Additionally, an article published in the New England Journal of Medicine in early December 2020 reported the case of a 45-year-old immunosuppressed man with an autoimmune blood disorder in which the virus continued to replicate for 143 days. And an article published in Cell in late December outlined the case for a leukemia patient in which the virus continued to replicate for at least 70 days, although there were no symptoms of Covid-19.

In this new study, the difference between women and men in the duration of viral activity was not significant (with a mean of 22 days and 33 days, respectively). As for the three atypical cases, the virus remained detectable for 71 days in the woman and 81 days in one of the two men. None of them had comorbidities and all had mild symptoms of Covid-19.

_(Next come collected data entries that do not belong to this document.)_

-- ==== Sys2Proof/Machine/IsaMem.lean ====
section
/-! DEFINITION. Loads, stores and the reservation pair (12_mbovor_core_isa.md, R389, R393). -/

namespace Sys2Proof.Machine

/-- Effective address rs + sext(imm16) (R389). -/
def effAddr (s : State) (c : CoreId) (rs : RegF) (imm : BitVec 16) : Nat := (s.rd c rs + sext16 imm).toNat

/-- A load of `size` bytes into rd through `ext`. -/
def loadRd (c : CoreId) (rd rs : RegF) (imm : BitVec 16) (size : Nat) (ext : Nat → Word) (s : State) : Issue :=
  dataLoad c (s.core c).ring (effAddr s c rs imm) size s (fun v s' => .fin ((s'.wr c rd (ext v)).advance c))

/-- A store of the low `size` bytes of rd. -/
def storeRd (c : CoreId) (rd rs : RegF) (imm : BitVec 16) (size : Nat) (s : State) : Issue :=
  dataStore c (s.core c).ring (effAddr s c rs imm) size ((s.rd c rd).toNat % 2 ^ (8 * size)) s (fun s' => .fin (s'.advance c))

/-- STX's work: a store only under a reservation on the granule of rs; any STX clears the reservation. -/
def storeCond (c : CoreId) (rd rs rt : RegF) (s : State) : Issue :=
  let a := (s.rd c rs).toNat
  let clear (s : State) : State := s.setCore c { s.core c with resv := none }
  if a % 4 ≠ 0 then .trap 4 0 (s.rd c rs) s
  else if (s.core c).resv = some (granuleOf c a s) then
    dataStore c (s.core c).ring a 4 (s.rd c rt).toNat s (fun s' => .fin (((clear s').wr c rd 0).advance c))
  else .fin (((clear s).wr c rd 1).advance c)

/-- LDW (R389, R393). -/
def execLdw (c : CoreId) (rd rs : RegF) (imm : BitVec 16) (s : State) : Out :=
  .next (finish (issue c 3 false none false (loadRd c rd rs imm 4 (BitVec.ofNat 32)) s))

/-- LDH, sign-extended (R389, R393). -/
def execLdh (c : CoreId) (rd rs : RegF) (imm : BitVec 16) (s : State) : Out :=
  .next (finish (issue c 3 false none false (loadRd c rd rs imm 2 (fun v => (BitVec.ofNat 16 v).signExtend 32)) s))

/-- LDHU (R389, R393). -/
def execLdhu (c : CoreId) (rd rs : RegF) (imm : BitVec 16) (s : State) : Out :=
  .next (finish (issue c 3 false none false (loadRd c rd rs imm 2 (BitVec.ofNat 32)) s))

/-- LDB, sign-extended (R389, R393). -/
def execLdb (c : CoreId) (rd rs : RegF) (imm : BitVec 16) (s : State) : Out :=
  .next (finish (issue c 3 false none false (loadRd c rd rs imm 1 (fun v => (BitVec.ofNat 8 v).signExtend 32)) s))

/-- LDBU (R389, R393). -/
def execLdbu (c : CoreId) (rd rs : RegF) (imm : BitVec 16) (s : State) : Out :=
  .next (finish (issue c 3 false none false (loadRd c rd rs imm 1 (BitVec.ofNat 32)) s))

/-- LDX: a word load that reserves the 64-byte granule of its address (R393). -/
def execLdx (c : CoreId) (rd rs : RegF) (imm : BitVec 16) (s : State) : Out :=
  .next (finish (issue c 3 false none false (fun s =>
    let a := effAddr s c rs imm
    dataLoad c (s.core c).ring a 4 s (fun v s' =>
      let s'' := s'.setCore c { s'.core c with resv := some (granuleOf c a s') }
      .fin ((s''.wr c rd (BitVec.ofNat 32 v)).advance c))) s))

/-- STW (R389, R393). -/
def execStw (c : CoreId) (rd rs : RegF) (imm : BitVec 16) (s : State) : Out :=
  .next (finish (issue c 1 false none false (storeRd c rd rs imm 4) s))

/-- STH (R389, R393). -/
def execSth (c : CoreId) (rd rs : RegF) (imm : BitVec 16) (s : State) : Out :=
  .next (finish (issue c 1 false none false (storeRd c rd rs imm 2) s))

/-- STB (R389, R393). -/
def execStb (c : CoreId) (rd rs : RegF) (imm : BitVec 16) (s : State) : Out :=
  .next (finish (issue c 1 false none false (storeRd c rd rs imm 1) s))

/-- STX (R389, R393). -/
def execStx (c : CoreId) (rd rs rt : RegF) (s : State) : Out :=
  .next (finish (issue c 1 false none false (storeCond c rd rs rt) s))

end Sys2Proof.Machine
end

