/-- R222, R240, R245, R246, R248. R21 to R23, R235, R252. `u` is the state with LANE_MB_KH written. -/
def Obligations.LaneUnits : Prop :=
  (∀ (n : Fin 4) (h : BitVec 16) (x : Stream) (s : State), s.stream h.toNat = some x →
     let cleared (u : State) (f : Lane → Lane) : State := u.setLane x.lane (fun l => f (clearSlotsOf h.toNat l))
     (lanesRun s = true → (s.lane n.val).queue ≠ [] → exec (.laneWatchdog n) s = .next (finish (s.raiseAt (87 + 8 * n.val) (.lane n.val) 0 0))) ∧
     (lanesRun s = true → x.state = .idle →
       exec (.streamPark1 h) s = .next (finish ((cleared s id).setStream h.toNat (fun y => { y with state := .park1 })))) ∧
     (lanesRun s = true → x.state = .park1 → parkedCount s < 4096 →
       exec (.streamPark2 h) s = .next (finish
         ((cleared s (fun l => { l with parkCnt := l.parkCnt + 1 })).setStream h.toNat (fun y => { y with state := .park2, entry := none })))) ∧
     (awake s = true → x.state ≠ .run → h ≠ 0 → 32768 * x.lifetime < idleTime s x → parkedCount s < 4096 →
       ∃ t, exec (.streamExpiry h) s = .next (finish (unsolicited (.queue x.queue) x.openTag 0x7001 x.openSeq [(12, x.openSeq.toNat)] t)) ∧
         t.stream h.toNat = none ∧ t.lanes.ended = (⟨x.handle, 0x7001, x.openSeq, x.lane⟩ :: s.lanes.ended).take 1024 ∧
         t.lanes.streams = s.lanes.streams.filter (fun y => y.handle != x.handle) ∧ t.mem = s.mem ∧ t.ktab = s.ktab ∧ t.cqe = s.cqe)) ∧
  ((∀ (n slot entry : Nat) (kh : Word) (e : CacheEntry) (s : State), n < 4 → slot < 2 → entry < 64 → ¬ (entry = 63 ∧ kh = 0) →
     let u := s.setReg (laneBase n + 0x14) kh
     let done (r : Nat) (t : State) : Host.Outcome State Fault Refusal := .next (finish (mbResult n r t))
     let opens (t : State) : Host.Outcome State Fault Refusal := .next (finish (mbLoad n kh t))
     let load (m : LoadMode) : Host.Outcome State Fault Refusal := exec (.load n slot m entry kh) s
     let key (t : State) (h : Nat) : State := loadSlot n slot h kh t
     let iv := (u.reg (laneBase n + 0x18) 0).toNat + (u.reg (laneBase n + 0x1C) 0).toNat * 2 ^ 32
     let open_ (t : State) (isSeal : Bool) (v : Nat) (fixed : Word) : State :=
       { t with lanes := { t.lanes with streams := t.lanes.streams ++ [rawContext n entry isSeal kh (BitVec.ofNat 64 v) fixed] } }
     (s.ktab.cache.find? (fun e => e.index == khIndex kh) = none → ∀ m, load m = done 2 u) ∧
     (s.ktab.cache.find? (fun e => e.index == khIndex kh) = some e →
       (e.gen ≠ khGen kh → ∀ m, load m = done 3 (u.raise 64)) ∧
       (e.gen = khGen kh →
         (slotIdle s n ((s.lane n).slot slot) = false → ∀ m, load m = done 1 u) ∧
         (slotIdle s n ((s.lane n).slot slot) = true →
           (∀ x, contextAt s n entry = some x → x.kh = kh → load .reload = opens (key u x.handle)) ∧
           (∀ x, contextAt s n entry = some x → load .openSeal = done 4 u ∧ load .openUnseal = done 4 u) ∧
           (contextAt s n entry = none →
             load .reload = done 4 u ∧
             (iv < 2 ^ 48 - 1 → load .openUnseal = opens (key (open_ u false iv (u.reg (laneBase n + 0x20) 0)) 0)) ∧
             (2 ^ 48 - 1 ≤ iv → load .openUnseal = done 6 (u.raiseAt (83 + 8 * n) (.lane n) 0 0)) ∧
             (takeUnbound kh u = (none, u) → load .openSeal = done 5 u) ∧
             (∀ v t, takeUnbound kh u = (some v, t) → v < 2 ^ 48 - 1 →
               load .openSeal = opens (key (open_ t true v (t.ktab.record (khIndex kh)).fixed) 0))))))) ∧
   (∀ (n : Nat) (kh : Word) (s : State), n < 4 → s.lanes.lanes.length = 4 →
     let t := mbLoad n kh s
     (t.lane n).mbRun = true ∧ (t.lane n).mbDone = false ∧ (t.lane n).mbResult = 0 ∧ (t.lane n).mbIndex = some (khIndex kh) ∧
     (∀ e ∈ t.ktab.cache, e.index = khIndex kh → e.held = true) ∧ t.ktab.records = s.ktab.records ∧ t.lanes.streams = s.lanes.streams ∧ t.mem = s.mem) ∧
   (∀ (n slot : Nat) (m : LoadMode) (entry : Nat) (kh : Word) (s : State), 4 ≤ n →
     exec (.load n slot m entry kh) s = .next (finish (s.raise 64)) ∧ exec (.clear n slot true entry kh) s = .next (finish (s.raise 64))) ∧
   (∀ (n slot : Nat) (h : Nat) (kh : Word) (s : State), n < 4 → s.lanes.lanes.length = 4 → slot < 2 →
     let t := loadSlot n slot h kh s
     (t.lane n).slot slot = some ⟨kh, (s.ktab.record (khIndex kh)).dek, h⟩ ∧ (t.lane n).slot (1 - slot) = (s.lane n).slot (1 - slot) ∧
     (∀ m, m ≠ n → t.lane m = s.lane m) ∧ t.lanes.streams = s.lanes.streams ∧ t.mem = s.mem) ∧
   (∀ (n slot entry : Nat) (release : Bool) (kh : Word) (s : State), n < 4 → slot < 2 → wrongGeneration s kh = true →
     exec (.clear n slot release entry kh) s = .next (finish (mbResult n 3 ((s.setReg (laneBase n + 0x14) kh).raise 64)))) ∧
   (∀ (n slot entry : Nat) (release : Bool) (kh : Word) (s : State), n < 4 → slot < 2 → entry < 64 → wrongGeneration s kh = false →
     ∃ t, exec (.clear n slot release entry kh) s = .next (finish (mbResult n 0 t)) ∧ (t.lane n).slot slot = none ∧
       (release = false → t.lanes.streams.map (·.handle) = s.lanes.streams.map (·.handle)) ∧
       (∀ x, release = true → contextAt s n entry = some x → x.handle ≠ 0 → t.stream x.handle = none) ∧ t.mem = s.mem ∧ t.ktab = s.ktab) ∧
   ∀ (n : Fin 4) (s : State), (s.lane n.val).mbRun = true →
     let u := s.setLane n.val (fun l => { l with mbRun := false, mbDone := true, mbIndex := none })
     exec (.mailboxDone n) s = .next (finish { u with
       ktab := u.ktab.holdEntries (u.lanes.lanes.filterMap (fun (l : Lane) => l.mbIndex)), lines := s.lines ||| bit32 (6 + n.val) true }))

The other man continued to test positive for the coronavirus for 232 days (April to November 2020), after which he tested negative three times for PCR. Has VIH, the virus that causes AIDS, since 2018, but has no detectable viral load thanks to the antiretroviral therapy.

“Just because you’re HIV positive doesn’t mean you’re more susceptible to other infections, because you’ve been on therapy since you were diagnosed. Its ability to respond to an infection by another agent is comparable to that of any other individual, and it did respond to the coronavirus when infected. It is not immunosuppressed, like cancer patients, people with autoimmune diseases or transplant recipients, for example”, explains Paola Minoprio, one of the leaders of the work.

A woman walks past a coronavirus (covid-19) testing center in the eastern German city of Halle/Saale on January 25, 2022. (JENS SCHLUETER / AFP)

A woman walks past a coronavirus (covid-19) testing center in the eastern German city of Halle/Saale on January 25, 2022. (JENS SCHLUETER / AFP)

According to the researchers, his seropositive status does not explain the long duration of his coronavirus infection.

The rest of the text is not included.